Темные глаза макарошки затуманились. Он замахал руками и сказал что-то на родном языке.
— Ни фига не понял, — доложил высокородный Малоней. — Не насобачился еще. Все макарошки чокнутые. Эй, парень, давай смотри-а. — Он вышел из комнатушки и закрыл за собой дверь, затем властно забарабанил в нее снаружи, вошел, напустил на себя крайне зверский вид, протянул руку ладонью вперед и загремел: — Давай-а выкладывай-а!
Недоумение макарошки перешло в ужас.
— Напряжение, — сказал Псмит с живейшим интересом, — растет и растет. Не сдавайся, товарищ Малоней. Кто знает, быть может, вы еще прорветесь. Мнится мне, что ваш безупречный итальянский выговор пробуждает в отроке тоску по родному краю. Вперед на новый штурм, товарищ Малоней!
Высокородный Малоней брезгливо мотнул головой.
— С меня хватит.
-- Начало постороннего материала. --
@[simp ↓] theorem leafPairs_inside (c : Cmd) (ws : List Nat) : s.Inside (leafPairs c ws t).1 ↔ s.Inside t := by
  induction ws generalizing t with
  | nil => rfl
  | cons w r ih => exact (ih ..).trans (leafPair_inside c w)

@[simp ↓] theorem restoreNorms_inside (l : List (Nat × Nat × Pair)) : s.Inside (restoreNorms t l) ↔ s.Inside t := by
  simp only [restoreNorms]; simp

@[simp ↓] theorem sendOn_inside (l : RedLink) (segs : List Segment) : s.Inside (sendOn t l segs) ↔ s.Inside t := Iff.rfl
@[simp ↓] theorem countRed_inside (c : Cmd) (l : List (Nat × Nat)) : s.Inside (countRed t c l) ↔ s.Inside t := Iff.rfl

@[simp ↓] theorem applyReduce_inside (c : Cmd) (d : Desc) (es : List (Nat × Nat)) : s.Inside (applyReduce t c d es) ↔ s.Inside t := by
  simp only [applyReduce]; simp

@[simp ↓] theorem applyParity_inside (c : Cmd) (e : Nat × Nat) : s.Inside (applyParity t c e) ↔ s.Inside t := by
  simp only [applyParity]; split <;> simp

@[simp ↓] theorem applyResult_inside (c : Cmd) (es : List (Nat × Nat)) : s.Inside (applyResult t c es) ↔ s.Inside t := by
  simp only [applyResult]
  split
  · rfl
  · split
    · split <;> simp
    all_goals simp

@[simp ↓] theorem collDone_inside (c : Cmd) (p cseq : Nat) : s.Inside (collDone t c p cseq) ↔ s.Inside t := Iff.rfl

@[simp ↓] theorem collMismatch_inside (c : Cmd) (cseq : Nat) : s.Inside (collMismatch t c cseq) ↔ s.Inside t := by
  simp only [collMismatch]; simp

@[simp ↓] theorem sendDown_inside (c : Cmd) (p cseq bytes : Nat) (es : List (Nat × Nat)) (fin : Bool) (heads : List SegHead) :
    s.Inside (sendDown t c p cseq bytes es fin heads) ↔ s.Inside t := by
  simp only [sendDown]; simp

@[simp ↓] theorem pumpColl_inside (c : Cmd) (k : Coll) : s.Inside (pumpColl t c k) ↔ s.Inside t := by
  simp only [pumpColl]
  split
  · split
    · rfl
    · split
      · simp
      · split
        · rfl
        · split <;> simp
  · rfl

@[simp ↓] theorem fromChild_inside (c : Cmd) (k : Coll) (l : RedLink) (g : Segment) : s.Inside (fromChild t c k l g) ↔ s.Inside t := by
  simp only [fromChild]; simp

@[simp ↓] theorem fromParent_inside (c : Cmd) (k : Coll) (g : Segment) : s.Inside (fromParent t c k g) ↔ s.Inside t := by
  simp only [fromParent]; split <;> simp

@[simp ↓] theorem takeSegment_inside (l : RedLink) (g : Segment) : s.Inside (takeSegment t l g) ↔ s.Inside t := by
  simp only [takeSegment]
  split
  · rfl
  · split <;> simp

@[simp ↓] theorem collOf_inside (c : Cmd) : s.Inside (collOf t c).1 ↔ s.Inside t := by
  simp only [collOf]; split <;> simp

@[simp ↓] theorem countTaps_inside (c : Cmd) : s.Inside (countTaps t c) ↔ s.Inside t := Iff.rfl

@[simp ↓] theorem takeEarly_inside (cseq : Nat) : s.Inside (takeEarly t cseq) ↔ s.Inside t := by
  simp only [takeEarly]; simp

@[simp ↓] theorem collEnter_inside (c : Cmd) : s.Inside (collEnter t c) ↔ s.Inside t := by
  simp only [collEnter]; simp

@[simp ↓] theorem collBegin_inside (c : Cmd) : s.Inside (collBegin t c) ↔ s.Inside t := by
  simp only [collBegin]; simp

@[simp ↓] theorem collStart_inside (q op : Nat) : s.Inside (collStart t q op) ↔ s.Inside t := by
  simp only [collStart]; split <;> simp

@[simp ↓] theorem segmentError_inside (k : Coll) : s.Inside (segmentError t k) ↔ s.Inside t := by
  simp only [segmentError]
  split
  · split <;> simp
  · simp

@[simp ↓] theorem segmentStep_inside (l : RedLink) (g : Segment) (err : Bool) : s.Inside (segmentStep t l g err) ↔ s.Inside t := by
  simp only [segmentStep]
  split
  · rfl
  · split <;> simp

@[simp ↓] theorem abortStep_inside (l : RedLink) (cseq : Nat) : s.Inside (abortStep t l cseq) ↔ s.Inside t := by
  simp only [abortStep]
  split
  · rfl
  · split <;> simp

/-! ## Switched domains (R393-R400) -/

@[simp ↓] theorem startUps_inside : s.Inside (startUps t) ↔ s.Inside t := by
  simp only [startUps]
  split
  · rfl
  · split <;> simp

@[simp ↓] theorem requestOn_inside (d : Nat) : s.Inside (requestOn t d) ↔ s.Inside t := by
  simp only [requestOn]; simp

@[simp ↓] theorem setTarget_inside (d g : Nat) : s.Inside (setTarget t d g) ↔ s.Inside t := by
  simp only [setTarget]; simp

/-! ## The Tender (R141-R168) -/

@[simp ↓] theorem addCond_inside (c : Cmd) (k : Cond) : s.Inside (addCond t c k) ↔ s.Inside t := Iff.rfl

@[simp ↓] theorem askSlot_inside (x : Xfer) : s.Inside (askSlot t x) ↔ s.Inside t := by
  simp only [askSlot]; split <;> simp

@[simp ↓] theorem noLongerAsks_inside (x : Xfer) : s.Inside (noLongerAsks t x) ↔ s.Inside t := by
  simp only [noLongerAsks]; simp

@[simp ↓] theorem redoOut_inside (q : Nat) (xs : List Xfer) : s.Inside (redoOut q xs t).2 ↔ s.Inside t := by
  induction xs generalizing t with
  | nil => rfl
  | cons x r ih =>
    simp only [redoOut]
    split
    · exact (ih ..).trans (sendXfer_inside x)
    · exact ih ..

@[simp ↓] theorem pumpOut_inside (q : Nat) (xs left : List Xfer) : s.Inside (pumpOut q xs left t).2 ↔ s.Inside t := by
  induction xs generalizing t left with
  | nil => rfl
  | cons x r ih =>
    simp only [pumpOut]
    split
    · rw [ih]; simp
    · simp only [ih]; simp

@[simp ↓] theorem pump_inside (q : Nat) : s.Inside (pump t q) ↔ s.Inside t := by
  simp only [pump]; simp

@[simp ↓] theorem issueRead_inside (o : OStream) (b : SBlock) : s.Inside (issueRead t o b) ↔ s.Inside t := by
  simp only [issueRead]; split <;> simp

@[simp ↓] theorem endStream_inside (o : OStream) (bad : Bool) : s.Inside (endStream t o bad) ↔ s.Inside t := by
  simp only [endStream]; simp

@[simp ↓] theorem placeBlock_inside (c : Cmd) (o : OStream) (e : BlockEntry) (zero bor : Bool) : s.Inside (placeBlock t c o e zero bor) ↔ s.Inside t := by
  simp only [placeBlock]; simp

@[simp ↓] theorem perform_inside (c : Cmd) (o : OStream) (a : StreamAct) : s.Inside (perform t c o a) ↔ s.Inside t := by
  cases a <;> simp only [perform] <;> simp

@[simp ↓] theorem tenderIssue_inside (q n : Nat) : s.Inside (tenderIssue t q n) ↔ s.Inside t := by
  simp only [tenderIssue]
  split
  · split
    all_goals
      split
      · rfl
      · split <;> simp
  · simp

@[simp ↓] theorem settleCmd_inside (c : Cmd) : s.Inside (settleCmd t c) ↔ s.Inside t := by
  simp only [settleCmd]; simp

@[simp ↓] theorem tldArrives_inside (c : Cmd) (x : Xfer) (bs : List Byte) : s.Inside (tldArrives t c x bs) ↔ s.Inside t := by
  simp only [tldArrives]; simp

end Sys2Proof.Machine
end

section
namespace Sys2Proof.Machine
variable {s t u : State}

/-! ## Answers of the fabric (R138, R142-R144, R424) -/

@[simp ↓] theorem readDone_inside (x : Xfer) : s.Inside (readDone t x) ↔ s.Inside t := by
  unfold readDone
  extract_lets bs a b d td own u
  have hb : s.Inside b ↔ s.Inside t := Iff.rfl
  have hu : s.Inside u ↔ s.Inside b := by
    simp only [u]
    split
    · split <;> simp
    · split
      · rfl
      · split
        · rfl
        · split
          · rfl
          · split <;> simp
  clear_value u b
  split
  · exact hb
  · split <;> simp only [settleCmd_inside, hu, hb]

@[simp ↓] theorem writeDone_inside (x : Xfer) : s.Inside (writeDone t x) ↔ s.Inside t := by
  simp only [writeDone]; split <;> simp

@[simp ↓] theorem pageFault_inside (x : Xfer) : s.Inside (pageFault t x) ↔ s.Inside t := by
  simp only [pageFault]; simp

@[simp ↓] theorem fabricStep_inside (id : Nat) (code : FabricCode) : s.Inside (fabricStep t id code) ↔ s.Inside t := by
  simp only [fabricStep]
  split
  · rfl
  · cases code with
    | ok => simp
    | xlate => simp
    | uncorr =>
      dsimp only
      split
      · rfl
      · split
        · simp
        · split <;> simp

@[simp ↓] theorem noteWait_inside (l : List Nat) : s.Inside (noteWait t l) ↔ s.Inside t := Iff.rfl

@[simp ↓] theorem streamWdog_inside (q n us : Nat) : s.Inside (streamWdog t q n us) ↔ s.Inside t := by
  simp only [streamWdog]; split <;> simp

@[simp ↓] theorem waitWdog_inside (w : Waiter) (us : Nat) : s.Inside (waitWdog t w us) ↔ s.Inside t := by
  simp only [waitWdog]
  split
  · split <;> simp
  · split <;> simp

/-! ## TLD and TST (R120, Table 5.6) -/

@[simp ↓] theorem queueXfers_inside (c : Cmd) (xs : List Xfer) : s.Inside (queueXfers t c xs) ↔ s.Inside t := by
  simp only [queueXfers]; simp

@[simp ↓] theorem postTld_inside (i kd : Nat) (j : TldJob) : s.Inside (postTld t i kd j) ↔ s.Inside t := by
  simp only [postTld]; simp

@[simp] theorem tldStream_inside (i : Nat) (c : Cmd) (kd n str : Nat) : (tldStream t i c kd n str).Inside t := by
  simp only [tldStream]; split <;> simp

@[simp ↓] theorem tldMemory_inside (i : Nat) (c : Cmd) (kd ks n : Nat) : s.Inside (tldMemory t i c kd ks n) ↔ s.Inside t := by
  simp only [tldMemory]; simp

theorem tldInstr_inside (t : State) (i : Nat) (c : Cmd) (w : Nat) : (tldInstr t i c w).Inside t := by
  simp only [tldInstr]; simp

@[simp ↓] theorem queueLines_inside (i : Nat) (c : Cmd) (l : List (Int × List Byte)) : s.Inside (queueLines t i c l) ↔ s.Inside t := by
  simp only [queueLines]; simp

theorem tstInstr_inside (t : State) (i : Nat) (c : Cmd) (w : Nat) : (tstInstr t i c w).Inside t := by
  simp only [tstInstr]; simp

/-! ## Marks and chains (R107, R133-R137) -/

theorem markInstr_inside (t : State) (i : Nat) (c : Cmd) (w : Nat) : (markInstr t i c w).Inside t := by
  simp only [markInstr]; simp

@[simp ↓] theorem markStep_inside (l : Nat) : s.Inside (markStep t l) ↔ s.Inside t := by
  simp only [markStep]; split <;> simp
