-- ==== Sys2Proof/Types.lean ====
section
/-! DEFINITION. The data that commands carry: who sends a write, frames, samples, conversions, line events. -/

namespace Sys2Proof

/-- Who makes an access (Table 17.3). Engine 15 is MC. -/
inductive Initiator where
  /-- engine n through its data port -/
  | engine (n : Fin 16)
  /-- the remote access agent serving a frame with SRC 0x00 (host frames included, R253) -/
  | remoteHost
  /-- the remote access agent serving a service tool (R254) -/
  | remoteService
  /-- the remote access agent serving a frame of any other source -/
  | remoteOther
  /-- the two-wire target agent -/
  | twoWire
  /-- a hardware agent, by its code of FCR_FB_INFO.INIT less 18 -/
  | hardware (k : Fin 13)
  deriving DecidableEq, Repr

/-- The code of an initiator in FCR_FB_INFO.INIT (Table 12.8). -/
def Initiator.code : Initiator → Nat
  | .engine n => n.val
  | .remoteHost | .remoteService | .remoteOther => 16
  | .twoWire => 17
  | .hardware k => 18 + k.val

/-- A frame as the switch holds it (Table 9.3). -/
structure Frame where
  dst : Nat
  src : Nat
  typ : Nat
  cls : Nat
  vc : Nat
  hops : Nat
  seq : Nat
  payload : List Byte
  deriving DecidableEq, Repr

/-- How a received frame ends on the line (R224). -/
inductive FrameEnd where
  | eof | abort
  deriving DecidableEq, Repr

/-- What can break into a frame on the line (Table 9.5). -/
inductive LineUpset where
  /-- code violation or disparity error -/
  | violation
  /-- SOF, COMMA, TIMEX or TRAIN before the end -/
  | symbol
  /-- the link goes down -/
  | linkDown
  deriving DecidableEq, Repr

/-- What the SECDED code of the receive buffer found in a frame's units (R231). -/
inductive BufEcc where
  | clean | corrected | uncorrectable
  deriving DecidableEq, Repr

/-- A frame as it arrives on the line (R221): the 10-bit code groups after SOF in the order received, bit a of each as its most
significant, whether the running disparity before the first of them is positive, and what the buffer's code finds. -/
structure WireFrame where
  groups : List (BitVec 10)
  plus : Bool
  ecc : BufEcc
  deriving DecidableEq, Repr

/-- A time-exchange reply (Table 9.7); t2 and t3 in 62.5 ps; whether its CRC held. -/
structure TimexReply where
  seq : Byte
  t2 : Nat
  t3 : Nat
  tick : Nat
  off : Nat
  res : Nat
  period : Nat
  epoch : Nat
  utc : DWord
  ksw : Nat
  pnew : Nat
  lock : Fin 4
  harbour : Bool
  pchg : Bool
  crcOk : Bool
  deriving DecidableEq, Repr

/-- A TRAIN ordered set (Table 9.8), and whether its CRC held. -/
structure TrainSet where
  ts2 : Bool
  uid : DWord
  port : Fin 4
  role : Fin 8
  ver : Byte
  allot : Vector Byte 6
  cap : Byte
  crcOk : Bool
  deriving DecidableEq, Repr

/-- One base-rate strobe (R62, R160): the raw sample of every cell channel (1 µV), of CS0 and CS1 (25 nV), of the
primary current of every Ferry phase and of the summed secondary current (0.1 mA), and the channels whose bitstream
holds the overload signature (bit 32 CS0, bit 33 CS1). -/
structure StrobeSample where
  cell : Vector (BitVec 24) 32
  cs : Vector (BitVec 24) 2
  prim : Vector (BitVec 24) 8
  sec : BitVec 24
  overload : BitVec 34
  deriving DecidableEq, Repr

/-- A die sensor conversion in 0.1 °C; none when the conversion failed (R173). -/
abbrev DieReading := Option (BitVec 16)

/-- The twenty slots of an auxiliary scan (R169): raw codes of AX0 to AX15, TD0 and TD1, AUXREF in 100 µV, ground. -/
structure ScanResult where
  code : Vector (BitVec 18) 16
  td0 : DieReading
  td1 : DieReading
  auxref : BitVec 16
  gnd : BitVec 18
  deriving DecidableEq, Repr

/-- Why an engine's event entry starts (R197). -/
inductive EngineEvent where
  | mailbox | samplePort | linkOrMgt
  deriving DecidableEq, Repr

/-- The writable extension CSRs (Table 8.2). -/
inductive ExtCsr where
  | yr | yn | ym | yst | ysp
  deriving DecidableEq, Repr

/-- Where a HAZARD comes from (R239): a Strait, with whether its code group was valid, or the trip line. -/
inductive HazardSource where
  | strait (port : Fin 4) (valid : Bool)
  | tripLine
  deriving DecidableEq, Repr

/-- The outcome of one SMBus Host Notify attempt (R428). -/
inductive NotifyResult where
  | delivered | arbitrationLost | nacked | sclHeldLow
  deriving DecidableEq, Repr

/-- A two-wire write transaction after A+W (Table 16.2): CMD, address bytes, data bytes, and the PEC byte when CMD[0]
is set and the transaction reached it. -/
structure TwWrite where
  cmd : Byte
  addr : Word
  data : List Byte
  pec : Option Byte
  deriving DecidableEq, Repr

/-- A two-wire read transaction: CMD, address, and the words taken (NW with PEC). -/
structure TwRead where
  cmd : Byte
  addr : Word
  words : Nat
  deriving DecidableEq, Repr

/-- A single-wire response (R432, R433): the bytes received, header first, the intervals between edges after the sync
in 10 ns, and the delay of its start in µs. -/
structure SwbReply where
  bytes : List Byte
  intervals : List Nat
  delay : Nat
  deriving DecidableEq, Repr

/-- What is fixed outside the part when VSTK first rises (DESIGN CHOICE, log entry 9): the levels of TWA0 and TWA1, the contents of the
flash and of the OTP window, in place of those held when given. -/
structure Board where
  twa0 : Fin 3
  twa1 : Fin 3
  jedec : BitVec 24
  flash : Option (List (Nat × Byte))
  otp : Option (List (Nat × Byte))
  zw : Bool
  deriving DecidableEq, Repr

/-- The results of a calibration point (R371, R372): the sum of its AVG results in their own LSB (1 µV, 25 nV, codes), and the deviation
in ppm of the reference check where one preceded it. -/
structure CalPoint where
  sum : Int
  refDev : Int
  deriving DecidableEq, Repr

/-- The outcome of programming the flash (R402). -/
inductive FlashOutcome where
  | good | writeFailed | readbackFailed
  deriving DecidableEq, Repr

end Sys2Proof
end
Эти даго вот где у меня сидят! Умишка не хватает влезть по лестнице, чтоб в подземку сесть. Катись, балда, — с мрачной досадой сказал он макарошке, сопроводив слова самодостаточным жестом. Явно обрадованный макарошка выскользнул за дверь подобно тени.
Мопся пожал плечами.
— Джентльмены, — отрешенно вздохнул он, — валяйте сами.
— По-моему, — сказал Псмит, — настал один из тех моментов, когда мне следует спустить с цепи мой шерлок-холмсовский метод. А именно. Если бы сборщик квартирной платы уже побывал здесь, то, мнится мне, товарищ Спагетти, или как там вы его назвали, здесь больше не появился бы. Иными словами, загляни сюда сборщик налогов и не обрети наличных, товарищ Спагетти скитался бы сейчас в холодном ночном мраке и не возникал бы под недавно родным кровом. Вы следуете за ходом моих рассуждений, товарищ Малоней?
— Верно! — сказал Билли Виндзор. — Конечно же.
— Элементарно, мой дорогой Ватсон, элементарно, — прожурчал Псмит.
— Значит, нам только и надо, что посидеть здесь и подождать?
— Всего только? — скорбно повторил Псмит. — Разве этого мало? Из всех тухлых дыр, куда меня забрасывала судьба, эта, по-моему, наитухлейшая. Зодчий этого памятника американской архитектуры, видимо, питал неизгладимое отвращение к окнам. По его мнению, для вентиляции вполне достаточно отверстия в наружной стене величиной с горошину, на чем он и остановился. Если наш достойный друг не прибудет в ближайшее же время, я обрушу крышу. Да провалиться мне! А также лопни мои глаза! Там над нами ведь крышка люка? Товарищ Виндзор, прострите руку.
Билли встал на стул и отодвинул засов. Крышка люка опустилась, покачиваясь на петлях, и открылся квадрат бархатно-синего неба.
— Черт! — воскликнул Билли. — Жить в такой духотище, когда это и не обязательно вовсе. А у них засов даже заржавел!
— Полагаю, это благоприобретенный вкус. Как к лимбургскому сыру. Воздух они предпочитают такой густой, что его можно черпать ложкой. Тут они встают на задние лапы, делают глубокий вдох и говорят: «Какая прелесть! Куда там озону!» Не закрывайте люк, товарищ Виндзор. А теперь не отказаться ли нам от услуг товарища Малонея?
— Верно, — согласился Билли. — Вали отсюда, Мопся, мальчик мой.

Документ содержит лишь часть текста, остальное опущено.